Seventy years ago. That tragedy of January 26, 1953 over the skies of Sinnai made history and news, with the memory that then faded over time. An LAI plane, which had just taken off from Elmas, crashed in the hills of Sinnai: no one was saved: 19 victims.

That plane had lost a wing near the pine forest, then crashed shortly after. Today marks the 70th anniversary. It all happened between 11.47 and 11.49: the aircraft crashed into the Mediterranean scrub, also causing a huge fire. Of the 19 passengers, only shreds remained.

Recognition is also impossible. A few moments before the crash - say the chronicles of the Sardinian Union, written by Vittorino Fiori - the pilot Giacomo Solaini had contacted the control tower of Elmas. He had decided to return the plane immediately to the runway. A perhaps desperate communication. The aircraft ended up on the Mediterranean maquis a few moments later.

Cristoforo Murrocco of Rome, Angela Fossati of Modena, Aldo Costantini of Turin, Antonio Manunza lost their lives. And again Marco Baroni of Lodi, Renato Gianni, Alfonso Mauro of Rome (son of the then prefect of Cagliari), Ernesto Scola of Milan, Luigi Lotto of Lanusei, Maria Tesori of Frosinone, the sisters Cecilia and Annamaria Coen of Naples, Carlo Dragoni of Rome, Cristoforo Magnasco, Roman. Ermanno Silvano, the Turin referee who had directed the Serie B match between Cagliari and Fanfulla the day before, also died. The continental team had left on another flight.

The crew also died; the commander Giacomo Solaini, the second pilot Carlo Schimdt, the radio operator Emerico Rosselli and the hostess Lina Lustrati.

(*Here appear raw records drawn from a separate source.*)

-- ==== Sys2Proof/Machine/Step.lean ====
section
/-! DEFINITION. One step: the command at the front of the queue.  With nothing waiting the part idles: time passes only by the tick
commands (DESIGN CHOICE, assumption 1). -/

namespace Sys2Proof.Machine

/-- The state with another queue of waiting commands. -/
def State.withQueue (s : State) (q : List Instr) : State :=
  { s with pending := q }

/-- Take the command at the front of the queue and run it on the state with the queue's rest. -/
def step (s : State) : Host.Outcome State Fault Refusal :=
  match s.pending with
  | [] => .next s
  | i :: rest => exec i (s.withQueue rest)

/-- The state with the command that a word spells put at the front of its queue, unchanged where it spells none. -/
def State.withFetchWord (s : State) (nbits w : Nat) : State :=
  match decodeTableWord nbits w with
  | some i => s.withQueue (i :: s.pending)
  | none => s

end Sys2Proof.Machine
end

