-- ==== Sys2Proof/Certificates/Slice0/Obligations.lean ====
section
/-! DEFINITION. The statements for the provers, from the numbered rules of spec/.  A statement's next state is written as the state
before with the records that the command changes; every record not named there is unchanged, which is the frame. -/

open Sys2Proof Sys2Proof.Machine

/-! ## The machine: the queue of commands, answers, refusals -/

/-- A step runs the command at the front of the queue with the queue's rest; with nothing waiting the part idles (the idling is the
model's choice, assumption 1). -/
def Obligations.StepRunsFront : Prop :=
  (∀ (c : Instr) (rest : List Instr) (s : State),
    step { s with pending := c :: rest } = exec c { s with pending := rest }) ∧
  ∀ s : State, step { s with pending := [] } = .next { s with pending := [] }

/-- No command stops the part, and none touches the queue.  That there is a queue of waiting commands is the model's choice
(assumption 17), and so is that RESET and POWER_ON leave it alone (assumption 4). -/
def Obligations.EveryCommandCompletes : Prop :=
  ∀ (i : Instr) (s : State), ∃ t, exec i s = .next t ∧ t.pending = s.pending

/-- Introduction, "refused"; R181: a request answered with a status that refuses it changes no record: only the transaction's own marks
on the link, the data line, the response and the request held behind it, differ (the last is assumption 3). -/
def Obligations.RefusedChangesNothing : Prop :=
  ∀ (i : Instr) (s t : State) (r : Response), isRequest i = true → exec i s = .next t → t.link.response = some r →
    refuses r.status = true →
    t = { s with link := { s.link with miso := t.link.miso, response := t.link.response, held := t.link.held } }

/-- R178, R181: when a request has been taken, its response stands in the buffer, and the data line showed what a transaction of the
request frame's length presents.  RDY is then active, unless a request frame already waits next in the queue: it was received while
this response was prepared, and the part holds it.  That a response is ready when the command ends, and that a waiting frame is the
held one, is assumption 3; the transaction's length and the record of the data line are assumption 14. -/
def Obligations.RequestIsAnswered : Prop :=
  ∀ (i : Instr) (s t : State) (bytes : List Byte), encodeRequest i = some bytes → exec i s = .next t →
    t.link.response.isSome = true ∧ t.rdy = !waitingFrame s.pending ∧ t.link.miso = presented s bytes.length

/-- R188: RESET and power-on have one effect: every record holds its reset value.  While RESET is held active, with any transactions in
that time, no frame is taken, the data line shows 0x00, every output line is inactive and no response is left; the release then brings
the same.  The input levels and the waiting commands are no records of the part (assumption 4), and RESET is one command taken whole
(assumption 14). -/
def Obligations.ResetCommands : Prop :=
  ∀ s : State,
    exec .reset s = .next { State.reset with pins := { s.pins with reset := false }, pending := s.pending } ∧
    exec .powerOn s = .next { State.reset with pins := { s.pins with reset := false }, pending := s.pending } ∧
    ∀ (clocked : List Nat) (h : State), h = clocked.foldl (fun u n => resetTransaction n u) (assertReset s) →
      h = { s with
        pins := { s.pins with reset := true }
        link := { s.link with response := none, held := false, miso := h.link.miso } } ∧
      (∀ n, clocked.getLast? = some n → h.link.miso = List.replicate n 0) ∧
      (∀ st : Fin 6, h.outputs.valve.get st = false ∧ h.outputs.permit.get st = false) ∧
      h.outputs.transfer = false ∧ h.outputs.dose = false ∧ h.outputs.decant = false ∧ h.outputs.sludge = false ∧
      h.outputs.attn = false ∧ h.outputs.rdy = false ∧
      exec .reset s = .next (releaseReset h)

/-! ## The link -/

/-- R177, R189: the frame of every request that the link can carry is read back as that request (BUFFER_MODE's ordinal 8 is
assumption 12). -/
def Obligations.RequestRoundTrip : Prop :=
  ∀ (i : Instr) (bytes : List Byte), WellFormed i = true → encodeRequest i = some bytes → decodeTransaction bytes = i

/-- R177, R189: every frame that is read as a request is the frame of exactly that request, and the request is one the link can
carry (BUFFER_MODE's ordinal 8 is assumption 12). -/
def Obligations.FrameSpellsOneRequest : Prop :=
  ∀ (i : Instr) (bytes : List Byte), readFrame bytes = .request i → WellFormed i = true ∧ encodeRequest i = some bytes
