theorem RequestFrame.releaseSlab (serial check : Nat) :
    RequestFrame.Statement (.releaseSlab serial check) := by
  intro k fs h; cases h; exact ⟨Nat.le_of_ble_eq_true rfl, Nat.le_of_ble_eq_true rfl, Nat.le_of_ble_eq_true rfl,
    fun _ => rfl, fun h => absurd h (by decide)⟩

theorem RequestFrame.trimSlab (serial check head tail near far : Nat) :
    RequestFrame.Statement (.trimSlab serial check head tail near far) := by
  intro k fs h; cases h; exact ⟨Nat.le_of_ble_eq_true rfl, Nat.le_of_ble_eq_true rfl, Nat.le_of_ble_eq_true rfl,
    fun _ => rfl, fun h => absurd h (by decide)⟩

theorem RequestFrame.retireSlab (serial check : Nat) :
    RequestFrame.Statement (.retireSlab serial check) := by
  intro k fs h; cases h; exact ⟨Nat.le_of_ble_eq_true rfl, Nat.le_of_ble_eq_true rfl, Nat.le_of_ble_eq_true rfl,
    fun _ => rfl, fun h => absurd h (by decide)⟩

theorem RequestFrame.setRackClass (rack cls : Nat) :
    RequestFrame.Statement (.setRackClass rack cls) := by
  intro k fs h; cases h; exact ⟨Nat.le_of_ble_eq_true rfl, Nat.le_of_ble_eq_true rfl, Nat.le_of_ble_eq_true rfl,
    fun _ => rfl, fun h => absurd h (by decide)⟩

theorem RequestFrame.openJob (job level budget hold : Nat) :
    RequestFrame.Statement (.openJob job level budget hold) := by
  intro k fs h; cases h; exact ⟨Nat.le_of_ble_eq_true rfl, Nat.le_of_ble_eq_true rfl, Nat.le_of_ble_eq_true rfl,
    fun _ => rfl, fun h => absurd h (by decide)⟩

theorem RequestFrame.addPiece (job len wid grain : Nat) :
    RequestFrame.Statement (.addPiece job len wid grain) := by
  intro k fs h; cases h; exact ⟨Nat.le_of_ble_eq_true rfl, Nat.le_of_ble_eq_true rfl, Nat.le_of_ble_eq_true rfl,
    fun _ => rfl, fun h => absurd h (by decide)⟩

theorem RequestFrame.deletePiece (job idx : Nat) :
    RequestFrame.Statement (.deletePiece job idx) := by
  intro k fs h; cases h; exact ⟨Nat.le_of_ble_eq_true rfl, Nat.le_of_ble_eq_true rfl, Nat.le_of_ble_eq_true rfl,
    fun _ => rfl, fun h => absurd h (by decide)⟩

theorem RequestFrame.releasePiece (job idx : Nat) :
    RequestFrame.Statement (.releasePiece job idx) := by
  intro k fs h; cases h; exact ⟨Nat.le_of_ble_eq_true rfl, Nat.le_of_ble_eq_true rfl, Nat.le_of_ble_eq_true rfl,
    fun _ => rfl, fun h => absurd h (by decide)⟩

theorem RequestFrame.setJob (job level budget hold : Nat) :
    RequestFrame.Statement (.setJob job level budget hold) := by
  intro k fs h; cases h; exact ⟨Nat.le_of_ble_eq_true rfl, Nat.le_of_ble_eq_true rfl, Nat.le_of_ble_eq_true rfl,
    fun _ => rfl, fun h => absurd h (by decide)⟩

theorem RequestFrame.readJob (job first : Nat) :
    RequestFrame.Statement (.readJob job first) := by
  intro k fs h; cases h; exact ⟨Nat.le_of_ble_eq_true rfl, Nat.le_of_ble_eq_true rfl, Nat.le_of_ble_eq_true rfl,
    fun _ => rfl, fun h => absurd h (by decide)⟩

theorem RequestFrame.closeJob (job : Nat) :
    RequestFrame.Statement (.closeJob job) := by
  intro k fs h; cases h; exact ⟨Nat.le_of_ble_eq_true rfl, Nat.le_of_ble_eq_true rfl, Nat.le_of_ble_eq_true rfl,
    fun _ => rfl, fun h => absurd h (by decide)⟩

theorem RequestFrame.openPlan (serial check station : Nat) :
    RequestFrame.Statement (.openPlan serial check station) := by
  intro k fs h; cases h; exact ⟨Nat.le_of_ble_eq_true rfl, Nat.le_of_ble_eq_true rfl, Nat.le_of_ble_eq_true rfl,
    fun _ => rfl, fun h => absurd h (by decide)⟩

theorem RequestFrame.planAdd (plan job idx : Nat) :
    RequestFrame.Statement (.planAdd plan job idx) := by
  intro k fs h; cases h; exact ⟨Nat.le_of_ble_eq_true rfl, Nat.le_of_ble_eq_true rfl, Nat.le_of_ble_eq_true rfl,
    fun _ => rfl, fun h => absurd h (by decide)⟩

theorem RequestFrame.planRemove (plan job idx : Nat) :
    RequestFrame.Statement (.planRemove plan job idx) := by
  intro k fs h; cases h; exact ⟨Nat.le_of_ble_eq_true rfl, Nat.le_of_ble_eq_true rfl, Nat.le_of_ble_eq_true rfl,
    fun _ => rfl, fun h => absurd h (by decide)⟩

theorem RequestFrame.layout (plan : Nat) :
    RequestFrame.Statement (.layout plan) := by
  intro k fs h; cases h; exact ⟨Nat.le_of_ble_eq_true rfl, Nat.le_of_ble_eq_true rfl, Nat.le_of_ble_eq_true rfl,
    fun _ => rfl, fun h => absurd h (by decide)⟩

theorem RequestFrame.commit (plan : Nat) :
    RequestFrame.Statement (.commit plan) := by
  intro k fs h; cases h; exact ⟨Nat.le_of_ble_eq_true rfl, Nat.le_of_ble_eq_true rfl, Nat.le_of_ble_eq_true rfl,
    fun _ => rfl, fun h => absurd h (by decide)⟩

theorem RequestFrame.abandon (plan : Nat) :
    RequestFrame.Statement (.abandon plan) := by
  intro k fs h; cases h; exact ⟨Nat.le_of_ble_eq_true rfl, Nat.le_of_ble_eq_true rfl, Nat.le_of_ble_eq_true rfl,
    fun _ => rfl, fun h => absurd h (by decide)⟩

theorem RequestFrame.readPlanSummary (plan first : Nat) :
    RequestFrame.Statement (.readPlanSummary plan first) := by
  intro k fs h; cases h; exact ⟨Nat.le_of_ble_eq_true rfl, Nat.le_of_ble_eq_true rfl, Nat.le_of_ble_eq_true rfl,
    fun _ => rfl, fun h => absurd h (by decide)⟩

theorem RequestFrame.readPlanPieces (plan first : Nat) :
    RequestFrame.Statement (.readPlanPieces plan first) := by
  intro k fs h; cases h; exact ⟨Nat.le_of_ble_eq_true rfl, Nat.le_of_ble_eq_true rfl, Nat.le_of_ble_eq_true rfl,
    fun _ => rfl, fun h => absurd h (by decide)⟩

theorem RequestFrame.readPlanStrips (plan first : Nat) :
    RequestFrame.Statement (.readPlanStrips plan first) := by
  intro k fs h; cases h; exact ⟨Nat.le_of_ble_eq_true rfl, Nat.le_of_ble_eq_true rfl, Nat.le_of_ble_eq_true rfl,
    fun _ => rfl, fun h => absurd h (by decide)⟩

theorem RequestFrame.readPlanPlacements (plan first : Nat) :
    RequestFrame.Statement (.readPlanPlacements plan first) := by
  intro k fs h; cases h; exact ⟨Nat.le_of_ble_eq_true rfl, Nat.le_of_ble_eq_true rfl, Nat.le_of_ble_eq_true rfl,
    fun _ => rfl, fun h => absurd h (by decide)⟩

theorem RequestFrame.readPlanUnfit (plan first : Nat) :
    RequestFrame.Statement (.readPlanUnfit plan first) := by
  intro k fs h; cases h; exact ⟨Nat.le_of_ble_eq_true rfl, Nat.le_of_ble_eq_true rfl, Nat.le_of_ble_eq_true rfl,
    fun _ => rfl, fun h => absurd h (by decide)⟩

theorem RequestFrame.stationOnline (station maxThick : Nat) :
    RequestFrame.Statement (.stationOnline station maxThick) := by
  intro k fs h; cases h; exact ⟨Nat.le_of_ble_eq_true rfl, Nat.le_of_ble_eq_true rfl, Nat.le_of_ble_eq_true rfl,
    fun _ => rfl, fun h => absurd h (by decide)⟩

theorem RequestFrame.stationOffline (station : Nat) :
    RequestFrame.Statement (.stationOffline station) := by
  intro k fs h; cases h; exact ⟨Nat.le_of_ble_eq_true rfl, Nat.le_of_ble_eq_true rfl, Nat.le_of_ble_eq_true rfl,
    fun _ => rfl, fun h => absurd h (by decide)⟩

theorem RequestFrame.setBlade (station kerf life : Nat) :
    RequestFrame.Statement (.setBlade station kerf life) := by
  intro k fs h; cases h; exact ⟨Nat.le_of_ble_eq_true rfl, Nat.le_of_ble_eq_true rfl, Nat.le_of_ble_eq_true rfl,
    fun _ => rfl, fun h => absurd h (by decide)⟩

theorem RequestFrame.loadSlab (station serial check : Nat) :
    RequestFrame.Statement (.loadSlab station serial check) := by
  intro k fs h; cases h; exact ⟨Nat.le_of_ble_eq_true rfl, Nat.le_of_ble_eq_true rfl, Nat.le_of_ble_eq_true rfl,
    fun _ => rfl, fun h => absurd h (by decide)⟩

theorem RequestFrame.nextCut (station : Nat) :
    RequestFrame.Statement (.nextCut station) := by
  intro k fs h; cases h; exact ⟨Nat.le_of_ble_eq_true rfl, Nat.le_of_ble_eq_true rfl, Nat.le_of_ble_eq_true rfl,
    fun _ => rfl, fun h => absurd h (by decide)⟩

theorem RequestFrame.cutDone (station plan index : Nat) :
    RequestFrame.Statement (.cutDone station plan index) := by
  intro k fs h; cases h; exact ⟨Nat.le_of_ble_eq_true rfl, Nat.le_of_ble_eq_true rfl, Nat.le_of_ble_eq_true rfl,
    fun _ => rfl, fun h => absurd h (by decide)⟩

theorem RequestFrame.setWaterStation (station flow hold : Nat) :
    RequestFrame.Statement (.setWaterStation station flow hold) := by
  intro k fs h; cases h; exact ⟨Nat.le_of_ble_eq_true rfl, Nat.le_of_ble_eq_true rfl, Nat.le_of_ble_eq_true rfl,
    fun h => absurd h (by decide), fun _ => ⟨0, by decide, rfl, rfl⟩⟩

theorem RequestFrame.setWaterArbiter (capacity f0 f1 f2 f3 f4 f5 f6 f7 : Nat) :
    RequestFrame.Statement (.setWaterArbiter capacity f0 f1 f2 f3 f4 f5 f6 f7) := by
  intro k fs h; cases h; exact ⟨Nat.le_of_ble_eq_true rfl, Nat.le_of_ble_eq_true rfl, Nat.le_of_ble_eq_true rfl,
    fun h => absurd h (by decide), fun _ => ⟨1, by decide, rfl, rfl⟩⟩

theorem RequestFrame.readWaterStation (station : Nat) :
    RequestFrame.Statement (.readWaterStation station) := by
  intro k fs h; cases h; exact ⟨Nat.le_of_ble_eq_true rfl, Nat.le_of_ble_eq_true rfl, Nat.le_of_ble_eq_true rfl,
    fun h => absurd h (by decide), fun _ => ⟨0, by decide, rfl, rfl⟩⟩

theorem RequestFrame.readWaterArbiter : RequestFrame.Statement .readWaterArbiter := by
  intro k fs h; cases h; exact ⟨Nat.le_of_ble_eq_true rfl, Nat.le_of_ble_eq_true rfl, Nat.le_of_ble_eq_true rfl,
    fun h => absurd h (by decide), fun _ => ⟨1, by decide, rfl, rfl⟩⟩

theorem RequestFrame.plantStart (mode reset : Nat) :
    RequestFrame.Statement (.plantStart mode reset) := by
  intro k fs h; cases h; exact ⟨Nat.le_of_ble_eq_true rfl, Nat.le_of_ble_eq_true rfl, Nat.le_of_ble_eq_true rfl,
    fun _ => rfl, fun h => absurd h (by decide)⟩

theorem RequestFrame.plantStop : RequestFrame.Statement .plantStop := by
  intro k fs h; cases h; exact ⟨Nat.le_of_ble_eq_true rfl, Nat.le_of_ble_eq_true rfl, Nat.le_of_ble_eq_true rfl,
    fun _ => rfl, fun h => absurd h (by decide)⟩

theorem RequestFrame.plantResetCycle : RequestFrame.Statement .plantResetCycle := by
  intro k fs h; cases h; exact ⟨Nat.le_of_ble_eq_true rfl, Nat.le_of_ble_eq_true rfl, Nat.le_of_ble_eq_true rfl,
    fun _ => rfl, fun h => absurd h (by decide)⟩

theorem RequestFrame.plantSetBufferMode (value : Nat) :
    RequestFrame.Statement (.plantSetBufferMode value) := by
  intro k fs h; cases h; exact ⟨Nat.le_of_ble_eq_true rfl, Nat.le_of_ble_eq_true rfl, Nat.le_of_ble_eq_true rfl,
    fun _ => rfl, fun h => absurd h (by decide)⟩

theorem RequestFrame.plantSet (name value : Nat) :
    RequestFrame.Statement (.plantSet name value) := by
  intro k fs h; cases h; exact ⟨Nat.le_of_ble_eq_true rfl, Nat.le_of_ble_eq_true rfl, Nat.le_of_ble_eq_true rfl,
    fun _ => rfl, fun h => absurd h (by decide)⟩

theorem RequestFrame.readPlant : RequestFrame.Statement .readPlant := by
  intro k fs h; cases h; exact ⟨Nat.le_of_ble_eq_true rfl, Nat.le_of_ble_eq_true rfl, Nat.le_of_ble_eq_true rfl,
    fun _ => rfl, fun h => absurd h (by decide)⟩

theorem RequestFrame.setMaterialRate (code rate : Nat) :
    RequestFrame.Statement (.setMaterialRate code rate) := by
  intro k fs h; cases h; exact ⟨Nat.le_of_ble_eq_true rfl, Nat.le_of_ble_eq_true rfl, Nat.le_of_ble_eq_true rfl,
    fun _ => rfl, fun h => absurd h (by decide)⟩

theorem RequestFrame.setWaterRate (rate : Nat) :
    RequestFrame.Statement (.setWaterRate rate) := by
  intro k fs h; cases h; exact ⟨Nat.le_of_ble_eq_true rfl, Nat.le_of_ble_eq_true rfl, Nat.le_of_ble_eq_true rfl,
    fun _ => rfl, fun h => absurd h (by decide)⟩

The removal of human remains went on for several days. They were moved to the cemetery. The few remains of the aircraft were also brought to the village with some carts pulled by oxen. It was the morning of January 26, 1953. The referee Silvano's whistle was also recovered. A cobbler who was also involved in football, Antonino Palmas, contacted the family in Turin and founded a youth team in his honor with some friends and boys, the Pro Silvano which for years has marked the football history of Sinnai. In the following years, a memorial stone was also erected with blessing and mass in the presence of the administrators of the time. There are still those who, occasionally, especially by bike, get there and stop. For the rest, only pale memories of a story that seems ever more distant.